De acordo com o entendimento de Ribeiro, se a inelegibilidade decorre da prática de um ilícito eleitoral, ela revela caráter de pena porque é imposta em razão da prática do ilícito. Logo, não poderia haver a retroatividade para prejudicar o candidato. Já as causas de inelegibilidade decorrentes de parentesco ou por ocupação de cargo público não são tidas como sanção. Assim, para essas, especificamente, não cabe falar de retroatividade.
Mas Ribeiro, junto com Marco Aurélio, costuma ficar vencido na discussão. Para a maioria do TSE, os candidatos condenados por órgãos colegiados mesmo antes da lei podem ter seus registros negados pela Justiça Eleitoral. Ainda que a decisão já tenha transitado em julgado, os novos critérios da Lei da Ficha Limpa se aplicam.
O tribunal também já definiu que a nova lei tem aplicação imediata. Pelo mesmo placar de cinco votos a dois, os ministros entenderam que a lei não se enquadra no princípio da anualidade previsto no artigo 16 da Constituição Federal: “a lei que alterar o processo eleitoral entrará em vigor na data de sua publicação, não se aplicando à eleição que ocorra até um ano da data de sua vigência”. Como a Lei da Ficha Limpa foi sancionada em junho, há apenas quatro meses das eleições, não poderia barrar as atuais candidaturas.

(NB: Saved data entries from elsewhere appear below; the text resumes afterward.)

theorem hasRule_zhdr {c : Call} {s : State} (cmf flg : Byte) (hbits : 16 ≤ s.nb.toNat) :
    HasRule c s (.zhdr cmf flg) := by
  cases h : headerBad cmf flg with
  | false => exact .of_commit (.zhdr h) hbits
  | true => exact .of_refused (.zhdr h)

theorem hasRule_slen {c : Call} {s : State} (len nlen : BitVec 16) (hbits : 32 ≤ s.nb.toNat) :
    HasRule c s (.slen len nlen) := by
  by_cases h : storedLengthOk len nlen = true
  · exact .of_commit (.slen h) hbits
  · exact .of_refused (.slen h)

theorem hasRule_dhdr {c : Call} {s : State} (hl hd : BitVec 5) (hc : BitVec 4)
    (hbits : 14 ≤ s.nb.toNat) : HasRule c s (.dhdr hl hd hc) := by
  by_cases h : hl.toNat + 257 ≤ 286 ∧ hd.toNat + 1 ≤ 30
  · exact .of_commit (.dhdr hc h.1 h.2) hbits
  · exact .of_refused (.dhdr hc (by omega))

theorem hasRule_cll {c : Call} {s : State} (v : BitVec 3) (hbits : 3 ≤ s.nb.toNat) :
    HasRule c s (.cll v) := by
  by_cases h : s.clIdx.toNat + 1 = s.hclen.toNat
  · cases hok : clAccepted (lengthsOf (setClLen s v)) with
    | false => exact .of_refused (.cll h hok)
    | true => exact .of_commit (.cllLast h hok) hbits
  · exact .of_commit (.cllMore v h) hbits

theorem hasRule_trailer {c : Call} {s : State} (b0 b1 b2 b3 : Byte) (hbits : 32 ≤ s.nb.toNat) :
    HasRule c s (.trailer b0 b1 b2 b3) := by
  by_cases h : s.ignoreCk = true ∨ trailerValue b0 b1 b2 b3 = s.ck
  · exact .of_commit (.trailer h) hbits
  · rw [not_or] at h
    exact .of_refused (.trailer (Bool.eq_false_of_not_eq_true h.1) h.2)

/-- Every element that the phase expects and the pending bits give has a rule. -/
theorem hasRule_of_decodeElem {c : Call} {s : State} {x : ElemCtx} {i : Instr}
    (hx : expected c s = some x) (hi : decodeElem x s.acc.toNat s.nb.toNat = .got i) :
    HasRule c s i := by
  unfold expected at hx
  split at hx
  case h_7 =>
    split at hx
    · obtain rfl := Option.some.inj hx
      obtain ⟨sym, e, hinstr, he, -, hbits⟩ := decodeElem_ll hi
      exact hasRule_of_litLenSym (litLenSym_of_litLenInstr hinstr he) hbits
    · next p hp =>
      obtain rfl := Option.some.inj hx
      obtain ⟨sym, e, hinstr, he, -, hbits⟩ := decodeElem_dist hi
      exact hasRule_of_distSym hp (distSym_of_distInstr hinstr he) hbits
  all_goals cases hx
  · obtain ⟨hk, rfl⟩ := got_of_ite (decodeElem_zh_eq _ _ ▸ hi)
    exact hasRule_zhdr _ _ hk
  · obtain ⟨hk, rfl⟩ := got_of_ite (decodeElem_bh_eq _ _ ▸ hi)
    exact hasRule_blockInstr _ hk
  · obtain ⟨hk, rfl⟩ := got_of_ite (decodeElem_sl_eq _ _ ▸ hi)
    exact hasRule_slen _ _ hk
  · obtain ⟨hk, rfl⟩ := got_of_ite (decodeElem_dh_eq _ _ ▸ hi)
    exact hasRule_dhdr _ _ _ hk
  · obtain ⟨hk, rfl⟩ := got_of_ite (decodeElem_cll_eq _ _ ▸ hi)
    exact hasRule_cll _ hk
  · rcases decodeElem_cls hi with ⟨h0, rfl⟩ | ⟨sym, e, hinstr, he, -, hbits⟩
    · exact .of_refused (.noPrevious 0 (of_decide_eq_true h0))
    · exact hasRule_of_clsymSym (clsymSym_of_clsymInstr hinstr he) hbits
  · obtain ⟨hk, rfl⟩ := got_of_ite (decodeElem_tr_eq _ _ ▸ hi)
    exact hasRule_trailer _ _ _ _ hk

end Sys2Proof.Machine
end

section
/-! A step inside a call is a move, and a move does not depend on what the step does not read: the
checksum, the configuration, the buffers around the bytes it takes and writes, the port. -/

namespace Sys2Proof.Machine

/-! ### The run of peeks of a step (R104, R106) -/

/-- The bytes of `IN` not yet consumed. -/
def Call.rest (c : Call) : List Byte := c.inp.drop c.ip

/-- The state after k FETCHes. -/
def fetched (c : Call) (k : Nat) (s : State) : State := fetchBytes (c.rest.take k) s

/-- The call after k bytes. -/
def Call.ahead (c : Call) (k : Nat) : Call := { c with ip := c.ip + k }

theorem fetched_call {c : Call} {k : Nat} {s : State} (hcall : s.call = some c)
    (hk : k ≤ c.rest.length) : (fetched c k s).call = some (c.ahead k) := by
  rw [fetched, fetchBytes_call hcall, List.length_take_of_le hk]
  rfl

/-- FETCHing changes the bit reader and the cursor, and nothing else. -/
theorem fetched_frame (c : Call) (k : Nat) (s : State) : fetched c k s = { s with
    acc := (fetched c k s).acc, nb := (fetched c k s).nb, call := (fetched c k s).call } := by
  have h := fetchBytes_frame (c.rest.take k) s
  have hcall : (fetched c k s).call =
      s.call.map fun d => { d with ip := d.ip + (c.rest.take k).length } := by
    rw [fetched, h]
  rw [hcall]
  exact h

/-- `Fetches x c s k`: the phase expects the format x, and each of the next k bytes is wanted. -/
structure Fetches (x : ElemCtx) (c : Call) (s : State) (k : Nat) : Prop where
  format : expected c s = some x
  there : k ≤ c.rest.length
  wanted : ∀ j, j < k →
    decodeElem x (fetched c j s).acc.toNat (fetched c j s).nb.toNat = .needMore

/-- What the phase expects does not change with the bytes FETCHed. -/
theorem expected_fetched (c : Call) (k : Nat) (s : State) :
    expected (c.ahead k) (fetched c k s) = expected c s := by
  rw [fetched_frame]
  rfl

/-- Bytes that are wanted can be FETCHed before the step. -/
theorem fetchLoop_of_fetches {x : ElemCtx} {c : Call} {s : State} {k : Nat} (h : Fetches x c s k) :
    fetchLoop (decodeElem x) c.rest s = fetchLoop (decodeElem x) (c.rest.drop k) (fetched c k s) := by
  refine fetchLoop_of_needMore h.there fun j hj => ?_
  have hw := h.wanted j hj
  exact hw

theorem step_of_fetches_got {x : ElemCtx} {c : Call} {s : State} {k : Nat} {i : Instr}
    (hcall : s.call = some c) (h : Fetches x c s k)
    (hi : decodeElem x (fetched c k s).acc.toNat (fetched c k s).nb.toNat = .got i) :
    step s = exec i (fetched c k s) :=
  step_of_fetchLoop_got hcall h.format ((fetchLoop_of_fetches h).trans (fetchLoop_of_got hi _))

theorem step_of_fetches_bad {x : ElemCtx} {c : Call} {s : State} {k : Nat} {e : Err}
    (hcall : s.call = some c) (h : Fetches x c s k)
    (he : decodeElem x (fetched c k s).acc.toNat (fetched c k s).nb.toNat = .bad e) :
    step s = raise e (fetched c k s) := by
  refine step_of_fetchLoop_ended hcall h.format ((fetchLoop_of_fetches h).trans ?_)
  cases c.rest.drop k <;> simp [fetchLoop, he]

theorem step_of_fetches_short {x : ElemCtx} {c : Call} {s : State}
    (hcall : s.call = some c) (h : Fetches x c s c.rest.length)
    (hn : decodeElem x (fetched c c.rest.length s).acc.toNat
      (fetched c c.rest.length s).nb.toNat = .needMore) :
    step s = shortage (fetched c c.rest.length s) := by
  refine step_of_fetchLoop_ended hcall h.format ((fetchLoop_of_fetches h).trans ?_)
  rw [List.drop_length]
  exact fetchLoop_nil_of_needMore hn

/-- Every run of peeks ends: with an element, an error, or every byte FETCHed and more wanted. -/
theorem exists_fetches {x : ElemCtx} {c : Call} {s : State} (hx : expected c s = some x) :
    ∃ k, Fetches x c s k ∧
      (decodeElem x (fetched c k s).acc.toNat (fetched c k s).nb.toNat = .needMore →
        k = c.rest.length) := by
  cases h : fetchLoop (decodeElem x) c.rest s with
  | got i t =>
    obtain ⟨k, hk, rfl, hi, hj⟩ := fetchLoop_got h
    have hi' : decodeElem x (fetched c k s).acc.toNat (fetched c k s).nb.toNat = .got i := hi
    exact ⟨k, ⟨hx, hk, hj⟩, fun hn => by rw [hi'] at hn; cases hn⟩
  | ended o =>
    obtain ⟨k, t, hk, rfl, hend, hj⟩ := fetchLoop_ended h
    refine ⟨k, ⟨hx, hk, hj⟩, fun hn => ?_⟩
    rcases hend with ⟨e, he, -⟩ | ⟨hlen, -, -⟩
    · have he' : decodeElem x (fetched c k s).acc.toNat (fetched c k s).nb.toNat = .bad e := he
      rw [he'] at hn
      cases hn
    · exact hlen

/-! ### The moves (R164, R263) -/

/-- Why a call returns: what the known bits say, no input, no room, or the end of the stream. -/
inductive Cause where
  | bits
  | short
  | full
  | done
deriving DecidableEq, Repr

/-- What a step does to its call: it takes k bytes of `IN` and goes on with an effect, or it takes k
bytes and returns. -/
inductive Turn where
  | go (k : Nat) (f : Effect)
  | ret (cause : Cause) (status : BitVec 3) (k : Nat)
deriving DecidableEq, Repr

/-- `Move s c r t`: a step from `s`, in the call `c`, takes the turn `r` and leaves `t`. -/
inductive Move (s : State) (c : Call) : Turn → State → Prop where
  | commit {x : ElemCtx} {k n : Nat} {i : Instr} {f : Effect} {t : State} (hf : Fetches x c s k)
      (hi : decodeElem x (fetched c k s).acc.toNat (fetched c k s).nb.toNat = .got i)
      (hn : n ≤ (fetched c k s).nb.toNat) (hc : Commit (c.ahead k) (fetched c k s) i n f t) :
    Move s c (.go k f) (f.on (c.ahead k) t)
  | refused {x : ElemCtx} {k : Nat} {i : Instr} {e : Err} (hf : Fetches x c s k)
      (hi : decodeElem x (fetched c k s).acc.toNat (fetched c k s).nb.toNat = .got i)
      (hr : Refused (c.ahead k) (fetched c k s) i e) :
    Move s c (.ret .bits e.code k) (endCall e.code (c.ahead k) (fetched c k s))
  | bad {x : ElemCtx} {k : Nat} {e : Err} (hf : Fetches x c s k)
      (he : decodeElem x (fetched c k s).acc.toNat (fetched c k s).nb.toNat = .bad e) :
    Move s c (.ret .bits e.code k) (endCall e.code (c.ahead k) (fetched c k s))
  | noRoom {x : ElemCtx} {k : Nat} {b : Byte} (hf : Fetches x c s k)
      (hi : decodeElem x (fetched c k s).acc.toNat (fetched c k s).nb.toNat = .got (.lit b))
      (hroom : c.out.length ≤ c.off + c.prod) :
    Move s c (.ret .full 0 k) (endCall 0 (c.ahead k) (fetched c k s))
  | noInput {x : ElemCtx} (hf : Fetches x c s c.rest.length)
      (hn : decodeElem x (fetched c c.rest.length s).acc.toNat
        (fetched c c.rest.length s).nb.toNat = .needMore) :
    Move s c (.ret .short (shortStatus c.eoi) c.rest.length)
      (endCall (shortStatus c.eoi) (c.ahead c.rest.length) (fetched c c.rest.length s))
  | storedEnd (hp : s.phase = .storedCopy) (hrem : s.stRem = 0) :
    Move s c (.go 0 .quiet) (Effect.quiet.on (c.ahead 0) (endBlock s))
  | storedByte {b : Byte} (hp : s.phase = .storedCopy) (hrem : s.stRem ≠ 0)
      (hb : c.inp[c.ip]? = some b) (hroom : c.off + c.prod < c.out.length) :
    Move s c (.go 1 (.byte b))
      ((Effect.byte b).on (c.ahead 1) { s with stRem := s.stRem - 1 })
  | storedNoInput (hp : s.phase = .storedCopy) (hrem : s.stRem ≠ 0) (hb : c.inp[c.ip]? = none) :
    Move s c (.ret .short (shortStatus c.eoi) 0) (endCall (shortStatus c.eoi) (c.ahead 0) s)
  | storedNoRoom {b : Byte} (hp : s.phase = .storedCopy) (hrem : s.stRem ≠ 0)
      (hb : c.inp[c.ip]? = some b) (hroom : c.out.length ≤ c.off + c.prod) :
    Move s c (.ret .full 0 0) (endCall 0 (c.ahead 0) s)
  | copyEnd (hp : s.phase = .backReference) (hlen : s.brLen = 0) :
    Move s c (.go 0 .quiet) (Effect.quiet.on (c.ahead 0) { s with phase := .symbolLoop })
  | copyByte {b : Byte} (hp : s.phase = .backReference) (hlen : s.brLen ≠ 0)
      (hroom : c.off + c.prod < c.out.length)
      (hread : Memory.read s.win (windowSource s.wp s.brDist.toNat) = some b) :
    Move s c (.go 0 (.byte b))
      ((Effect.byte b).on (c.ahead 0) { s with brLen := s.brLen - 1 })
  | copyNoRoom (hp : s.phase = .backReference) (hlen : s.brLen ≠ 0)
      (hroom : c.out.length ≤ c.off + c.prod) :
    Move s c (.ret .full 0 0) (endCall 0 (c.ahead 0) s)
  | finish (hp : s.phase = .done) : Move s c (.ret .done 0 0) (endCall 0 (c.ahead 0) s)

theorem execSdata_eq_on {b : Byte} {s : State} {c : Call} (hcall : s.call = some c)
    (hrem : s.stRem ≠ 0) (hinp : c.ip < c.inp.length) (hroom : c.off + c.prod < c.out.length) :
    execSdata b s = .next ((Effect.byte b).on (c.ahead 1) { s with stRem := s.stRem - 1 }) :=
  execSdata_of_room b hcall hrem hinp hroom
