-- ==== Sys2Proof/Machine/Operands.lean ====
section
/-! DEFINITION. The operand conversions of 30_encoding.md R98, each a pure function: range checks, P_SCALE, HEX5, CUR_XFORM,
PACK, the gather through REMAP and the argument-count forms. -/

namespace Sys2Proof

/-- Entry k of five, k in 0..4 (00_scope.md R11: arrays count from 0). -/
def Five.get {α : Type} (x : Five α) (k : Fin 5) : α :=
  match k with
  | 0 => x.c0
  | 1 => x.c1
  | 2 => x.c2
  | 3 => x.c3
  | 4 => x.c4

/-- One function over all five entries. -/
def Five.map {α β : Type} (f : α → β) (x : Five α) : Five β :=
  ⟨f x.c0, f x.c1, f x.c2, f x.c3, f x.c4⟩

/-- The entries in index order. -/
def Five.toList {α : Type} (x : Five α) : List α := [x.c0, x.c1, x.c2, x.c3, x.c4]

/-- A check of all five entries: the checked values if every entry passes, `none` if one does not. -/
def Five.check {α β : Type} (f : α → Option β) (x : Five α) : Option (Five β) :=
  match f x.c0, f x.c1, f x.c2, f x.c3, f x.c4 with
  | some a, some b, some c, some d, some e => some ⟨a, b, c, d, e⟩
  | _, _, _, _, _ => none

namespace Machine

/-- A list of exactly five (WRITE_COLOR's arity, 42_channel_encoding.md R175). -/
def exactlyFive {α : Type} (xs : List α) : Option (Five α) :=
  match xs with
  | [a, b, c, d, e] => some ⟨a, b, c, d, e⟩
  | _ => none

/-- The first argument, if argc is at least 1; further arguments are ignored (60_exceptions.md R262). -/
def firstOne {α : Type} (xs : List α) : Option α :=
  match xs with
  | a :: _ => some a
  | _ => none

/-- The first two arguments, if argc is at least 2; further arguments are ignored (60_exceptions.md R262). -/
def firstTwo {α : Type} (xs : List α) : Option (α × α) :=
  match xs with
  | a :: b :: _ => some (a, b)
  | _ => none

/-- The first five arguments, if argc is at least 5; further arguments are ignored (60_exceptions.md R262). -/
def firstFive {α : Type} (xs : List α) : Option (Five α) :=
  match xs with
  | a :: b :: c :: d :: e :: _ => some ⟨a, b, c, d, e⟩
  | _ => none

/-- The input domain of WRITE_COLOR (42_channel_encoding.md R170): a rational v with 0 ≤ v ≤ 255, here over its numerator and
(positive) denominator; NaN and the infinities are outside. -/
def levelInRange (v : LevelInput) : Option Rat :=
  match v with
  | .rat q => if 0 ≤ q.num ∧ q.num ≤ 255 * (q.den : Int) then some q else none
  | .nan => none
  | .posInf => none
  | .negInf => none

/-- P_SCALE (42_channel_encoding.md R171): floor(v * 1023 / 255), exact, as the floor division of numerator by denominator.
The rounding is the spec's own choice D4, assumption log entry 9. -/
def pScale (v : Rat) : UInt10 :=
  BitVec.ofInt 10 (v.num * 1023 / ((v.den : Int) * 255))

/-- A remap entry in 0..4, as the channel number it is (42_channel_encoding.md R175, R182). -/
def remapIndex (r : Int) : Option (Fin 5) :=
  if 0 ≤ r ∧ r ≤ 4 then some (Fin.ofNat 5 r.toNat) else none

/-- The gather of WRITE_COLOR (42_channel_encoding.md R175): physical slot i takes P_SCALE of logical input REMAP[i]. The
direction is the spec's own choice D6 (90_conflicts.md C6), assumption log entry 11. -/
def gather (v : Five Rat) (r : Five (Fin 5)) : Five UInt10 :=
  r.map (fun i => pScale (v.get i))

/-- The value of one hex digit 0-9, A-F or a-f (42_channel_encoding.md R181). -/
def hexVal (c : Char) : Option Nat :=
  if 48 ≤ c.toNat ∧ c.toNat ≤ 57 then some (c.toNat - 48)
  else if 65 ≤ c.toNat ∧ c.toNat ≤ 70 then some (c.toNat - 55)
  else if 97 ≤ c.toNat ∧ c.toNat ≤ 102 then some (c.toNat - 87)
  else none

/-- One character pair of HEX5, the first one the high nibble (42_channel_encoding.md R181). -/
def hexPair (hi lo : Char) : Option Nat :=
  match hexVal hi, hexVal lo with
  | some h, some l => some (16 * h + l)
  | _, _ => none

/-- HEX5 (42_channel_encoding.md R181): exactly 10 hex digits give five integers 0..255, pair k giving b[k]; any other string
gives `none`. The format is the spec's own choice D8, assumption log entry 12. -/
def hex5 (s : Str) : Option (Five Nat) :=
  match s with
  | [h0, l0, h1, l1, h2, l2, h3, l3, h4, l4] =>
    match hexPair h0 l0, hexPair h1 l1, hexPair h2 l2, hexPair h3 l3, hexPair h4 l4 with
    | some a, some b, some c, some d, some e => some ⟨a, b, c, d, e⟩
    | _, _, _, _, _ => none
  | _ => none

/-- RAW_COLOR's bytes as colour inputs: "integers 0..255 taken as rationals" (42_channel_encoding.md R180). -/
def bytesAsInputs (b : Five Nat) : Five LevelInput :=
  b.map (fun (n : Nat) => LevelInput.rat (n : Rat))

/-- The input domain of CUR_XFORM, 0..221 (43_current_and_init.md R221). -/
def currentInRange (x : Int) : Bool := decide (0 ≤ x ∧ x ≤ 221)

/-- CUR_XFORM (43_current_and_init.md R220): above 63 add 34, else unchanged; a UInt8 for the inputs of `currentInRange`. -/
def curXform (x : Int) : Byte :=
  BitVec.ofInt 8 (if x > 63 then x + 34 else x)

/-- The low byte of PACK (42_channel_encoding.md R198): zext_8(x[4:0]). -/
def packLo (x : UInt10) : Byte := (x.extractLsb' 0 5).setWidth 8

/-- The high byte of PACK (42_channel_encoding.md R198): zext_8(x[9:5]). -/
def packHi (x : UInt10) : Byte := (x.extractLsb' 5 5).setWidth 8

end Machine

end Sys2Proof
end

Mas a maioria dos ministros acompanha o entendimento do presidente do TSE, ministro Ricardo Lewandowski, para quem o prazo de um ano para a aplicação de lei só se justifica nos casos em que há deformação do processo eleitoral. Ou seja, nos casos em que desequilibra a disputa, beneficiando ou prejudicando determinadas candidaturas.
Como a Lei da Ficha Limpa é linear, ou seja, se aplica para todos indistintamente, não se pode afirmar que ele interfere no processo eleitoral. Logo, sua aplicação é imediata.
Caso Roriz
Joaquim Roriz recorreu ao Supremo contra a decisão do TSE que rejeitou seu registro por quatro votos a dois. O candidato foi enquadrado na nova legislação em razão da renúncia ao mandato de senador em 2007, pouco antes de o Senado decidir se abriria processo por quebra de decoro parlamentar contra ele. A Justiça Eleitoral entendeu que ele renunciou para escapar do processo, o que pela nova lei é um critério de inelegibilidade.
Roriz foi eleito senador em 2006, com 51,83% dos votos válidos. Seu mandato terminaria em 2014. De acordo com a nova regra, o prazo de oito anos em que o político fica inelegível começa a contar de quando terminaria seu mandato. Logo, Roriz não poderia concorrer a nenhum cargo eletivo até 2022. A proibição de concorrer às eleições para os políticos sob investigação administrativa que renunciam ao mandato está prevista na letra k do artigo 1ª da lei.
De acordo com o dispositivo, são inelegíveis “o presidente da República, o governador de Estado e do Distrito Federal, o prefeito, os membros do Congresso Nacional, das Assembleias Legislativas, da Câmara Legislativa, das Câmaras Municipais, que renunciarem a seus mandatos desde o oferecimento de representação ou petição capaz de autorizar a abertura de processo por infringência a dispositivo da Constituição Federal, da Constituição Estadual, da Lei Orgânica do Distrito Federal ou da Lei Orgânica do Município, para as eleições que se realizarem durante o período remanescente do mandato para o qual foram eleitos e nos 8 (oito) anos subsequentes ao término da legislatura”.